In this note, we will focus on the scenario where a Learner snapshot is needed for the up-replication and rebalancing of replicas.

ReplicateQueue

As a brief overview, the replicateQueue manages a queue of replicas and is responsible for processing replicas for rebalancing. For each replica that holds the lease, it invokes the allocator to compute decisions on whether any placement changes are needed and the replicateQueue executes these changes. Then the replicateQueue calls changeReplicas to act on these change requests and repeats until all changes are complete.

ChangeReplicas API

The AdminChangeReplicas API exposed by KV is mainly responsible for atomically changing replicas of a range. These changes include non-voter promotions, voter/non-voter swaps, additions and removals. The change is performed in a distributed transaction and takes effect when the transaction is committed. There are many details involved in these changes, but for the purposes of this note, we will focus on up-replication and the process of sending Learner snapshots.

During up-replication, ChangeReplicas runs a transaction to add a new learner replica to the range. Learner replicas are new replicas that receive Raft traffic but do not participate in quorum; allowing the range to remain highly available during the replication process.

Once the learners have been added to the range, they are synchronously sent a Learner snapshot from the leaseholder (which is typically, but not necessarily, the Raft leader) to up-replicate. There is some nuance here as Raft snapshots are typically automatically sent by the existing Raft snapshot queue. However, we are synchronously sending a snapshot here in the replicateQueue to quickly catch up learners.

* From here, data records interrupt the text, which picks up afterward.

/-- The rectangles of a cluster in the order they are tested (R104, R105). -/
def origins (r : LaunchRec) : List (Nat × Nat) :=
  let rows := gangRows r
  let cols := gangCols r
  if 4 < rows then ((List.range 4).filter fun x => x % cols == 0 && decide (x + cols ≤ 4)).map fun x => (0, x)
  else (List.range 4).flatMap fun y => (List.range 4).filterMap fun x =>
    if y % rows = 0 ∧ x % cols = 0 ∧ y + rows ≤ 4 ∧ x + cols ≤ 4 then some (y, x) else none

/-- The places of a gang on the given half: all of them for up to 4 rows. -/
def placesOn (r : LaunchRec) (upper : Bool) : List (Nat × Nat) :=
  if gangRows r ≤ 4 then gangPlaces r else (gangPlaces r).filter fun p => decide (4 ≤ p.1) == upper

/-- The lease of a gang begins (R107): the configuration is written into every member's engine, as one version for all of
them, the version that the first member does not issue under: a token's V then selects the same configuration at either end
of a link, whatever leases the engines stood in before (DEDUCED, log 43). -/
def beginLease (l : Lease) (s : State) : State :=
  let now := match l.members with
    | m :: _ => (sget MxSt.reset s.mx m.1).iv
    | [] => 0
  let s1 := l.members.foldl (fun s m =>
    let cfg := tileCfg l.trows l.tcols m.2.1 m.2.2
    modMx s m.1 fun x =>
      let y := if now = 0 then { x with cfg1 := cfg, iv := 1 } else { x with cfg0 := cfg, iv := 0 }
      { y with bonded := true, relIssued := false, itr := l.trows, itc := l.tcols, bondOps := 0, past := [] }) s
  { s1 with leases := s1.leases ++ [l] }

/-! ### Slot-table records (R478, R479) -/

/-- What a slot-table record says. -/
structure SlotTab where
  asid : Nat
  num : Nat
  n : Nat
  bar : Nat
  nbar : Nat
  flags : Nat
  index : Nat
  so : Nat
  sl : Nat
  oo : Nat
  ol : Nat
  mo : Nat
  ml : Nat
  record : Nat
  brow : Nat
  bcol : Nat
  banks : List Nat
  groups : List (Nat × Nat × Nat × Nat × Nat)
  deriving DecidableEq, Repr

def slotTab (b : List Byte) : SlotTab :=
  let f (o n : Nat) := bytesAt b o n
  { asid := f 0 2, num := f 2 1, n := f 3 1, bar := f 4 1, nbar := f 5 1, flags := f 6 2, index := f 8 8, so := f 0x10 4
    sl := f 0x14 4, oo := f 0x18 4, ol := f 0x1C 4, mo := f 0x20 4, ml := f 0x24 4, record := f 0x28 2, brow := f 0x2A 1
    bcol := f 0x2B 1, banks := (List.range 8).map fun k => f (0x40 + 8 * k) 8
    groups := (List.range (min (f 3 1) 32)).map fun g =>
      (f (0x80 + 16 * g) 1, f (0x81 + 16 * g) 1, f (0x82 + 16 * g) 1, f (0x83 + 16 * g) 1, f (0x88 + 16 * g) 8) }

/-- Whether two groups of a record overlap: one slot twice, or units of one quarter's register file. -/
def groupsMeet : List (Nat × Nat × Nat × Nat × Nat) → Bool
  | [] => false
  | g :: gs =>
    (gs.any fun x => x.1 == g.1 || (x.1 % 4 == g.1 % 4 && rangesMeet x.2.2.1 x.2.2.2.1 g.2.2.1 g.2.2.2.1)) || groupsMeet gs

/-- A firmware defect in a slot-table record (R475): its address, an occupied or repeated slot, an overlapping run, a
resource beyond the core's. -/
def slotTabBad (s : State) (core pa : Nat) (t : SlotTab) : Bool :=
  let ws := wgsOn s core
  let meets (a n : Nat) (f : Wg → Nat × Nat) : Bool := ws.any fun e => rangesMeet a n (f e.2).1 (f e.2).2
  let fifo := field t.flags 4 4
  pa % 64 != 0 || targetOf pa != .firmware || targetOf (pa + 639) != .firmware
    || decide (191 < t.num) || (sfind s.wgs (wkey core t.num)).isSome || decide (t.n < 1) || decide (32 < t.n)
    || decide (256 < t.bar + t.nbar) || decide (32 < t.nbar) || meets t.bar t.nbar (fun w => (w.barBase, w.nbar))
    || decide (scratchTop (coreSt s core) < t.so + t.sl) || meets t.so t.sl (fun w => (w.scratchOff, w.scratchLen))
    || decide (131072 < t.oo + t.ol) || meets t.oo t.ol (fun w => (w.obOff, w.obLen))
    || decide (262144 < t.mo + t.ml) || meets t.mo t.ml (fun w => (w.msOff, w.msLen))
    || (fifo != 0 && ((coreSt s core).bankMode.getD fifo 0 != 2 || fifoBound s core fifo))
    || (t.groups.any fun g => decide (191 < g.1) || slotUsed s core g.1 || decide (256 < g.2.2.1 + g.2.2.2.1)
        || (unitsUsed s core (g.1 % 4)).any fun u => rangesMeet g.2.2.1 g.2.2.2.1 u.1 u.2)
    || groupsMeet t.groups || (t.flags.testBit 1 && ws.any fun e => e.2.sw)
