/-- A workgroup that starts over is released from its entry points under its old index, and its record is freed (R124). -/
def releaseAgain (wk addr : Nat) (s : State) : State :=
  let old := imageAt s addr
  let s1 := modWg s wk fun w =>
    { w with
      index := headerAt s addr 8 8, ticket := if w.bonded then headerAt s addr 0x10 8 else w.ticket, image := none
      attempt := (old.map fun i => i.wg.attempt).getD w.attempt, restores := (old.map fun i => i.wg.restores + 1).getD w.restores }
  { releaseFresh wk s1 with images := sdel s1.images addr }

end Sys2Proof.Machine
end

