/-- The constant banks of a launch copied into the firmware region; the first answer that is not `ok` stops it. -/
def copyBanks (who : Issuer) (asid record : Nat) : List (Nat × Nat) → State → AgRes × State
  | [], s => (.ok, s)
  | (k, va) :: bs, s =>
    if va = 0 then copyBanks who asid record bs s
    else match agentRead who asid va 128 s with
      | (.ok, s1, d) => copyBanks who asid record bs (memPut s1 (kCopyAddr record k) d)
      | (r, s1, _) => (r, s1)

/-- Bank addresses of a launch: ARGS replaces K0. -/
def bankAddrs (d : Desc) (args : Nat) : List (Nat × Nat) :=
  (List.range 8).map fun k => (k, if k = 0 ∧ args ≠ 0 then args else d.kbind.getD k 0)

/-- The lead agent posts a launch record, unless the board is full. -/
def processLaunch (qn : Nat) (q : Queue) (w : List Nat) (s : State) : State :=
  let who := queueWho s qn q (pktTag w)
  match firstBelow 4096 fun r => (sfind s.board r).isNone with
  | none => s
  | some rn =>
    match agentRead who q.asid (w.getD 1 0) 256 s with
    | (.wait, s1, _) => s1
    | (.fault, s1, _) => queueError qn 8 (pktTag w) s1
    | (.ok, s1, b) =>
      let d := descOf b
      if descBad b || descRefused d w (((ctxOf s q.asid).map fun c => c.drain).getD 0) then queueError qn 2 (pktTag w) s1
      else match copyBanks who q.asid rn (bankAddrs d (w.getD 4 0)) s1 with
        | (.wait, s2) => s2
        | (.fault, s2) => queueError qn 8 (pktTag w) s2
        | (.ok, s2) =>
          let r := launchRec q qn w d s.refclk
          processed qn (modQueue (putRec s2 rn r) qn fun q =>
            { q with out := q.out ++ [⟨q.ridx, 1, rn, r.csop, r.csig, r.cval, r.irq, false, r.tag⟩] })

/-- The last workgroup of a launch has retired (R83): its signal, its interrupt, and its record is free. A signal word that
faults leaves it in STATE 3 (R493). -/
def completeLaunch (core rn : Nat) (s : State) : State :=
  match sfind s.board rn with
  | none => s
  | some r =>
    match signalOp (agentWho core r.tag r.queue) r.asid r.csig r.csop r.cval r.ran s with
    | (.ok, s1) =>
      let s2 := { freeRec s1 rn with fails := s1.fails.filter fun f => f.record != rn }
      match s2.queues.find? fun e => e.2.out.any fun p => p.kind == 1 && p.id == rn with
      | some e =>
        (e.2.out.filter fun p => p.kind == 1 && p.id == rn).foldl (fun s p => retirePacket e.1 p.index p.irq s) s2
      | none => s2
    | (_, s1) => s1

/-! ### Copies (R77) -/

/-- The core whose copy engine takes a packet: the one the agent chose, if it is a live one of the queue's cluster (DESIGN
CHOICE, log 47). -/
def copyCore (s : State) (cl pick : Nat) : Nat :=
  if clusterOf pick = cl ∧ coreLive s pick then pick else agentCore s cl

/-- A copy packet enters a copy engine. -/
def processCopy (qn : Nat) (q : Queue) (w : List Nat) (s : State) : State :=
  let core := copyCore s q.cluster s.env.core
  if !dmaRoom s 1 core then s
  else
    let fill := (w.getD 0 0).testBit 53
    let c : Cmd := ⟨0, core, q.asid, noWg, .lxfer [w.getD 1 0, w.getD 2 0, w.getD 3 0, 0, 0, if fill then 1 else 0]⟩
    let s1 := modQueue (acceptDma 1 core c (some (qn, q.ridx)) s) qn fun q =>
      { q with out := q.out ++ [⟨q.ridx, 2, core, pktCsop w, w.getD 4 0, w.getD 5 0, pktIrq w, false, pktTag w⟩] }
    processed qn s1
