/-- START_STEP_COMPLETE (R36, R37): the next step of start is done. Env: step 1 `flag` the seam holds; step 2 `blobs` the
images; step 3 `mask` the stacks of the pair that trained; step 4 `flag` the cluster's shared part passed, `mask` its
cores that did; step 5 `mask` the ports that the straps enable, `value` the lanes that trained and `size` the peers'
DEVIDs, port by port; step 6 `addr` where the agents' code is put and entered. -/
def execStartStepComplete (s : State) : Host.Outcome State Fault Refusal :=
  .next (if !s.boot.power || s.boot.perst || !s.boot.started then s
    else match s.boot.phase with
      | 0 =>
        let s1 := if s.owner.released then eraseOwner s else s
        if s.env.flag then bootPhase 1 s1 else bootFails 5 s1
      | 1 => authenticate s.env.blobs s
      | 2 => trainStacks s.env.mask s
      | 3 => scanCluster s.env.flag s.env.mask s
      | 4 => trainSet s.env.mask s.env.value s.env.size s
      | 5 => if s.boot.loaded then s else loadAgents s.env.addr s
      | 6 => if s.boot.loaded then s else loadAgents s.env.addr s
      | _ => s)

/-! ### Configuration requests (R13, R14, R36, R38) -/

/-- The size of a BAR (DEDUCED, log 48). -/
def barSize (s : State) (n : Nat) : Nat :=
  match n with
  | 0 => 2 ^ 26
  | 2 => if s.boot.phase = 7 then 0 else 2 ^ 40
  | 4 => if s.boot.phase = 7 then 0 else 2 ^ 24
  | _ => 0

/-- CONFIG_REQUEST (R36, R38). Env: `index` the BAR whose size is asked for, or 6 for the vectors that the MSI-X capability
offers: none in PHASE 7 (R13, R38). -/
def execConfigRequest (s : State) : Host.Outcome State Fault Refusal :=
  .next (if !endpointUp s then s
    else if s.boot.phase < 5 then { s with completion := some [1] }
    else if s.env.index = 6 then { s with completion := some (0 :: leBytes 8 (if s.boot.phase = 7 then 0 else 2048)) }
    else { s with completion := some (0 :: leBytes 8 (barSize s s.env.index)) })

/-! ### Ownership (R48 to R51) -/

/-- An ownership request ends with a STATUS. -/
def ownDone (status : Nat) (s : State) : State := { s with owner := { s.owner with go := false, status := status } }

def ownAsked (s : State) (op : Nat) : Bool := s.owner.go && s.owner.op == op

/-- FETCH_NONCE (R50). Env: `bytes` what the generator draws. -/
def execFetchNonce (s : State) : Host.Outcome State Fault Refusal :=
  .next (if ownAsked s 1 then
      ownDone 0 { s with owner := { s.owner with nonce := fitBytes 32 s.env.bytes, fetched := true } }
    else s)

/-- The STATUS of a submitted record, or none where it passes (R50, R51) (PRESUMED, log 36). Where several apply the first of
4, 2, 5, 3, 1 is reported (DESIGN CHOICE, log 57). -/
def releaseFails (s : State) : Option Nat :=
  let b := s.owner.relrec
  let slot := bytesAt b 8 4
  if !s.boot.owned then some 4
  else if !s.owner.fetched then some 2
  else if bytesAt b 0 4 ≠ 0x56504F52 ∨ bytesAt b 4 4 ≠ 1 ∨ 3 < slot ∨ bytesAt b 0xC 4 ≠ 0 ∨ bytesAt b 0x28 8 ≠ 0
      ∨ !zeros (cut b 0x450 0xB0) then some 5
  else if bytesAt b 0x10 16 ≠ s.owner.serial ∨ bytesAt b 0x20 8 ≠ s.owner.epoch ∨ cut b 0x30 32 ≠ s.owner.nonce then some 3
  else if s.owner.keys[slot]? ≠ some (sha512 (cut b 0x50 512))
      ∨ !pssVerifies (cut b 0x50 512) (sha512 (cut b 0 0x250)) (cut b 0x250 512) then some 1
  else none

/-- NONCE is spent by any submit. -/
def spendNonce (s : State) : State :=
  { s with owner := { s.owner with nonce := List.replicate 32 0, fetched := false } }

/-- A record that passes is recorded, and the epoch rises (R48 step 3). -/
def recordRelease (s : State) : State :=
  let s1 := spendNonce s
  { s1 with owner := { s1.owner with released := true, epoch := s1.owner.epoch + 1 } }

/-- SUBMIT_RELEASE (R48): the record is verified and the release recorded; a further event carries it out, so that a loss of
power may come between (R49). -/
def execSubmitRelease (s : State) : Host.Outcome State Fault Refusal :=
  .next (if !ownAsked s 2 then s
    else if s.owner.released then warmReset (eraseOwner s)
    else match releaseFails s with
      | some c => ownDone c (spendNonce s)
      | none => recordRelease s)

To prevent a race with the raftSnapshotQueue, we lock snapshots to learners and non-voters on the current leaseholder store while processing the change. In addition, we also place a lock on log truncation to ensure we don't truncate the Raft log while a snapshot is inflight, preventing wasted snapshots. However, both of these locks are the best effort as opposed to guaranteed as the lease can be transferred and the new leaseholder could still truncate the log.

Sending Snapshots

The snapshot process itself is broken into three parts: generating, transmitting and applying the snapshot. This process is the same whether it is invoked by the replicateQueue or raftSnapshotQueue.

Generating the snapshot

A snapshot is a bulk transfer of all replicated data in a range and everything the replica needs to be a member of a Raft group. It consists of a consistent view of the state of some replica of a range as of an applied index. The GetSnapshot method gets a storage engine snapshot which reflects the replicated state as of the applied index the snapshot is generated at, and creates an iterator from the storage snapshot. A storage engine snapshot is important to ensure that multiple iterators created at different points in time see a consistent replicated state that does not change while the snapshot is streamed. In our current code, the engine snapshot is not necessary for correctness as only one iterator is constructed.

Transmitting the snapshot

The snapshot transfer is sent through a bi-directional stream of snapshot requests and snapshot responses. However, before the actual range data is sent, the streaming rpc first sends a header message to the recipient store and blocks until the store responds to accept or reject the snapshot data.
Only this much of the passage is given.